Combatting the Opioid Epidemic With Improved Documentation
On average, 115 Americans die every day from an opioid overdose. Since 1999, deaths from prescription opioids such as oxycodone, hydrocodone, and methadone have more than quadrupled.
Coded data is what drives these and many other statistics that help healthcare providers, researchers, and others understand the opioid epidemic and how to address it, says Jaci Kipreos, CPC, CPMA, CPC-H, CPC-I, president of Practice Integrity, LLC. “The easiest way to obtain global information is through claims and coded data,” she says. “That’s what codes have always been about—a way to capture information very easily. So, the emphasis becomes coding it correctly.”
Reporting opioid-related disorders can also help physicians boost payments under the Merit-based Incentive Payment System (MIPS). That’s because reporting these disorders, when appropriate, paints the picture for why costs may exceed the anticipated amount per beneficiary. For example, patients who are addicted to opioids may be more likely to require emergency room visits, drug rehab or hospitalizations. In 2018, the Centers for Medicare & Medicaid Services (CMS) will use cost data to determine payment adjustments. The cost category will be weighted at 10% of a clinician’s final score under MIPS for the 2018 performance period and 30% for the 2019 performance period and beyond.
Physicians who keep close tabs on patients for whom they prescribe opioid medication may also be able to boost payment under MIPS. They can do so by reporting the following quality measures for patients ages 18 and older who are prescribed opioids for longer than six weeks:
- Documentation of signed opioid treatment agreement
- Evaluation (using a brief validated instrument [e.g., Opioid Risk Tool or SOAPP-R]) or interview for risk of opioid misuse
- Opioid therapy follow-up evaluation at least every three months during opioid therapy
From a clinical standpoint, patients with an addiction to opioids may be good candidates for psychiatric collaborative care (CPT codes 99492-99494), a payable service for working with a psychiatric consultant and behavioral healthcare manager to co-manage patients with behavioral health disorders, says Kipreos. The physician bills Medicare monthly when the care team delivers services that meet or exceed a time threshold defined under the billing code. The physician then pays the behavioral healthcare manager and psychiatric consultant directly.
Four Tips to Document and Code Opioid-related Disorders
Kipreos offers these tips to promote accurate data capture:
1. Distinguish between use, abuse, and dependence.
In the absence of universal definitions for each of these terms, practices should take the time to agree on how they’ll use the verbiage consistently, says Kipreos. For example, physicians will document ‘use’ when patients take prescribed medication correctly, ‘dependence’ when patients can’t function properly without taking the medication, and ‘abuse’ when their use of the medication results in harm to themselves or others.
These definitions can apply to opioids as well as other drugs, such as tobacco and alcohol, says Kipreos. Ensuring that all physicians understand how to use these terms will support compliant and consistent billing, she adds.

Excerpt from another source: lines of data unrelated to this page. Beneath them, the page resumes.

/-- Major 0x20: gang matrix instructions (R53 Table 19, flags by their descriptions). -/
def decT20 (w : BitVec 32) : Except (BitVec 8) Instr :=
  match (fld w 8 4).toNat with
  | 0x00 => decLeaf (true) (fld w 1 7 == 0 && (fld w 0 1 == 1#1 || fld w 20 3 == 0#3)) (true) (.mxp (fld w 23 3) (fld w 20 3) (fld w 16 4) (fld w 12 4) (fld w 0 1))
  | 0x01 => decLeaf (decide ((fld w 0 3).toNat ≤ 4)) (fld w 4 4 == 0 && fld w 20 3 == 0) (true) (.dec (fld w 23 3) (fld w 16 4) (fld w 12 4) (fld w 3 1) (fld w 0 3))
  | 0x02 => decLeaf (true) (fld w 1 7 == 0 && fld w 12 4 == 0 && fld w 20 3 == 0) (true) (.phld (fld w 23 3) (fld w 16 4) (fld w 0 1))
  | 0x03 => decLeaf (true) (fld w 1 7 == 0 && fld w 12 14 == 0) (true) (.phsw (fld w 0 1))
  | 0x04 => decLeaf (true) (fld w 0 8 == 0 && fld w 16 4 == 0 && fld w 23 3 == 0) (true) (.phrd (fld w 20 3) (fld w 12 4))
  | 0x05 => decLeaf (true) (fld w 0 8 == 0 && fld w 20 3 == 0) (true) (.phwr (fld w 23 3) (fld w 16 4) (fld w 12 4))
  | 0x06 => decLeaf (true) (fld w 1 7 == 0) (true) (.unf (fld w 23 3) (fld w 20 3) (fld w 16 4) (fld w 12 4) (fld w 0 1))
  | 0x07 => decLeaf ((fld w 0 4 == 1#4 || fld w 0 4 == 3#4 || fld w 0 4 == 4#4 || fld w 0 4 == 5#4)) (fld w 5 3 == 0 && fld w 16 4 == 0 && fld w 23 3 == 0) (true) (.accrd (fld w 20 3) (fld w 12 4) (fld w 4 1) (fld w 0 4))
  | 0x08 => decLeaf (true) (fld w 1 7 == 0 && fld w 16 10 == 0) (true) (.accclr (fld w 12 4) (fld w 0 1))
  | 0x09 => decLeaf (true) (fld w 1 7 == 0 && fld w 16 10 == 0) (true) (.accpro (fld w 12 4) (fld w 0 1))
  | 0x0A => decLeaf (decide (7 ≤ (fld w 0 4).toNat ∧ (fld w 0 4).toNat ≤ 10)) (fld w 5 3 == 0 && fld w 16 4 == 0 && fld w 23 3 == 0) (true) (.accexp (fld w 20 3) (fld w 12 4) (fld w 4 1) (fld w 0 4))
  | 0x0B => decLeaf (true) (fld w 0 8 == 0 && fld w 16 10 == 0) (true) (.cntrd (fld w 12 4))
  | 0x0C => decLeaf (true) (fld w 1 7 == 0 && fld w 12 14 == 0) (true) (.probe (fld w 0 1))
  | _ => .error 0x02#8

/-- Major 0x21: rings (R53). -/
def decT21 (w : BitVec 32) : Except (BitVec 8) Instr :=
  match (fld w 8 4).toNat with
  | 0x00 => decLeaf (true) (fld w 0 8 == 0 && fld w 16 7 == 0) (true) (.qcfg (fld w 23 3) (fld w 12 4))
  | 0x01 => decLeaf (true) (fld w 0 8 == 0 && fld w 12 4 == 0 && fld w 20 3 == 0) (true) (.qadvP (fld w 23 3) (fld w 16 4))
  | 0x02 => decLeaf (true) (fld w 0 8 == 0 && fld w 12 4 == 0 && fld w 20 3 == 0) (true) (.qadvC (fld w 23 3) (fld w 16 4))
  | 0x03 => decLeaf (true) (fld w 0 8 == 0 && fld w 16 7 == 0) (true) (.qstat (fld w 23 3) (fld w 12 4))
  | 0x04 => decLeaf (true) (fld w 0 8 == 0 && fld w 12 4 == 0 && fld w 20 3 == 0) (true) (.qwait (fld w 23 3) (fld w 16 4))
  | _ => .error 0x02#8

/-- Major 0x28: copy commands (R54, R223). -/
def decCpy (w : BitVec 32) : Except (BitVec 8) Instr :=
  match (fld w 4 7).toNat with
  | 0x00 => decLeaf (true) ((fld w 3 1 == 1#1 || fld w 0 3 == 0#3)) (true) (.cpy (fld w 23 3) (fld w 19 4) (fld w 15 4) (fld w 11 4) (fld w 3 1) (fld w 0 3))
  | 0x01 => decLeaf (true) (fld w 0 4 == 0 && fld w 11 4 == 0 && fld w 19 4 == 0) (true) (.cpyStep (fld w 23 3) (fld w 15 4))
  | 0x02 => decLeaf (true) (fld w 0 4 == 0 && fld w 11 4 == 0 && fld w 19 4 == 0) (true) (.cpyWm (fld w 23 3) (fld w 15 4))
  | 0x03 => decLeaf (true) (fld w 0 4 == 0 && fld w 11 8 == 0) (true) (.cpySum (fld w 23 3) (fld w 19 4))
  | 0x04 => decLeaf (true) (fld w 0 4 == 0 && fld w 11 12 == 0) (true) (.cpyStop (fld w 23 3))
  | _ => .error 0x02#8

/-- Major 0x2C: the network field and the payload count select (R54, R226). -/
def decSend (w : BitVec 32) : Except (BitVec 8) Instr :=
  match (fld w 23 3).toNat with
  | 0 => decLeaf (decide ((fld w 4 4).toNat ≤ 8)) (fld w 8 3 == 0 && (fld w 3 1 == 1#1 || fld w 0 3 == 0#3)) (true) (.sendReq (fld w 19 4) (fld w 15 4) (fld w 11 4) (fld w 4 4) (fld w 3 1) (fld w 0 3))
  | 1 => decLeaf (decide ((fld w 4 4).toNat ≤ 8)) (fld w 8 3 == 0 && (fld w 3 1 == 1#1 || fld w 0 3 == 0#3)) (true) (.sendRpy (fld w 19 4) (fld w 15 4) (fld w 11 4) (fld w 4 4) (fld w 3 1) (fld w 0 3))
  | _ => .error 0x02#8

/-- Major 0x2D: tasks (R54). -/
def decTask (w : BitVec 32) : Except (BitVec 8) Instr :=
  match (fld w 4 7).toNat with
  | 0x00 => decLeaf (true) (fld w 0 4 == 0 && fld w 11 4 == 0 && fld w 19 7 == 0) (true) (.migr (fld w 15 4))
  | 0x01 => decLeaf (true) (fld w 23 3 == 0 && (fld w 3 1 == 1#1 || fld w 0 3 == 0#3)) (true) (.fork (fld w 19 4) (fld w 15 4) (fld w 11 4) (fld w 3 1) (fld w 0 3))
  | 0x02 => decLeaf (true) (fld w 0 4 == 0 && fld w 11 4 == 0 && fld w 19 7 == 0) (true) (.join (fld w 15 4))
  | 0x03 => decLeaf (true) (fld w 0 4 == 0 && fld w 11 15 == 0) (true) (.tend)
  | 0x04 => decLeaf (true) (fld w 0 4 == 0 && fld w 11 15 == 0) (true) (.yield)
  | 0x05 => decLeaf (true) (fld w 0 4 == 0 && fld w 23 3 == 0) (true) (.spawn (fld w 19 4) (fld w 15 4) (fld w 11 4))
  | _ => .error 0x02#8

/-- Major 0x30: system registers (R55). -/
def decSysReg (w : BitVec 32) : Except (BitVec 8) Instr :=
  match (fld w 0 6).toNat with
  | 0x00 => decLeaf (true) (fld w 18 4 == 0) (true) (.srr (fld w 22 4) (fld w 6 12))
  | 0x01 => decLeaf (true) (fld w 22 4 == 0) (true) (.srw (fld w 18 4) (fld w 6 12))
  | _ => .error 0x02#8

/-- Major 0x31: system instructions (R55). -/
def decSys (w : BitVec 32) : Except (BitVec 8) Instr :=
  match (fld w 0 6).toNat with
  | 0x00 => decLeaf (true) (fld w 11 15 == 0) (true) (.trap (fld w 6 5))
  | 0x01 => decLeaf (true) (fld w 6 20 == 0) (true) (.eret)
  | 0x02 => decLeaf (true) (fld w 6 20 == 0) (true) (.bkpt)
  | 0x03 => decLeaf (true) (fld w 6 16 == 0) (true) (.time (fld w 22 4))
  | 0x04 => decLeaf (true) (fld w 6 20 == 0) (true) (.idle)
  | _ => .error 0x02#8

/-- Major 0x3F: hints (R56 Table 22). -/
def decHint (w : BitVec 32) : Except (BitVec 8) Instr :=
  match (fld w 22 4).toNat with
  | 0x00 => decLeaf (true) (true) (true) (.limmA (fld w 0 22))
  | 0x01 => decLeaf (true) (true) (true) (.limmB (fld w 0 22))
  | 0x02 => decLeaf (decide ((fld w 0 3).toNat ≤ 4)) (fld w 3 19 == 0) (true) (.round (fld w 0 3))
  | 0x03 => decLeaf (true) (fld w 1 21 == 0) (true) (.sat (fld w 0 1))
  | 0x04 => decLeaf (decide ((fld w 0 3).toNat ≤ 4)) (fld w 3 19 == 0) (true) (.scope (fld w 0 3))
  | 0x05 => decLeaf (true) (fld w 0 22 == 0) (true) (.prio)
  | 0x06 => decLeaf (true) (fld w 2 20 == 0) (true) (.cache (fld w 0 2))
  | 0x07 => decLeaf (fld w 0 12 != 0#12) (fld w 12 10 == 0) (true) (.waitn (fld w 0 12))
  | _ => .error 0x02#8

/-- R45 checks 1 to 4 in their order: the instruction of a word, or the cause that the word raises. -/
def decode (w : BitVec 32) : Except (BitVec 8) Instr :=
  match (fld w 26 6).toNat with
  | 0x01 => decAlu w
  | 0x02 => decMul w
  | 0x04 => decLeaf (true) (true) (true) (.addi (fld w 22 4) (fld w 18 4) (fld w 0 18))
  | 0x05 => decLeaf (true) (true) (true) (.andi (fld w 22 4) (fld w 18 4) (fld w 0 18))
  | 0x06 => decLeaf (true) (true) (true) (.ori (fld w 22 4) (fld w 18 4) (fld w 0 18))
  | 0x07 => decLeaf (true) (true) (true) (.xori (fld w 22 4) (fld w 18 4) (fld w 0 18))
  | 0x08 => decLeaf (true) (true) (true) (.slti (fld w 22 4) (fld w 18 4) (fld w 0 18))
  | 0x09 => decLeaf (true) (true) (true) (.sltni (fld w 22 4) (fld w 18 4) (fld w 0 18))
  | 0x0A => decShift w
  | 0x0C => decBranch w
  | 0x0D => decLeaf (true) (true) (true) (.j (fld w 0 26))
  | 0x0E => decLeaf (true) (true) (true) (.jal (fld w 0 26))
  | 0x0F => decJalr w
  | 0x10 => decLeaf (true) (fld w 14 4 == 0 && fld w 22 4 == 0) (true) (.loop (fld w 18 4) (fld w 0 14))
  | 0x11 => decLd w
  | 0x12 => decSt w
  | 0x13 => decAmo w
  | 0x14 => decMop w
  | 0x15 => decSync w
  | 0x16 => decCache w
  | 0x18 => decV18 w
  | 0x19 => decV19 w
  | 0x1A => decV1a w
  | 0x1B => decV1b w
  | 0x1C => decV1c w
  | 0x1D => decVld w
  | 0x1E => decVst w
  | 0x1F => decV1f w
  | 0x20 => decT20 w
  | 0x21 => decT21 w
  | 0x28 => decCpy w
  | 0x2C => decSend w
  | 0x2D => decTask w
  | 0x30 => decSysReg w
  | 0x31 => decSys w
  | 0x3F => decHint w
  | _ => .error 0x01#8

2. Specify other complications.
This includes the following:
- In remission
- With intoxication (uncomplicated, intoxication delirium, or perceptual disturbance)
- With opioid-induced mood disorder
- With opioid-induced psychotic disorder (delusions or hallucinations)
- With other opioid-induced disorder (sexual dysfunction or sleep disorder)
- With withdrawal
“We have a lot of ways to describe these patients if that’s truly what’s happening,” says Kipreos.
3. Document other symptoms, co-morbidities.
Examples include respiratory failure, chronic obstructive pulmonary disease, heart disease, depression, and anxiety.
“It behooves providers to code for all of these additional co-morbidities so we can start to see trends in terms of what types of patients may be more susceptible to addiction,” says Kipreos. It’s about fostering population health management—that is, understanding why patients become addicted and what physicians can do prevent that from happening, she adds.
4. Validate coded data before submission.
Patients who use opioids can become dependent or abuse the drug at any time, says Kipreos. “Thus, the code may change every encounter as the patient either improves or worsens,” she says. Ensuring data integrity is paramount due to the sensitive nature of the problem, she adds.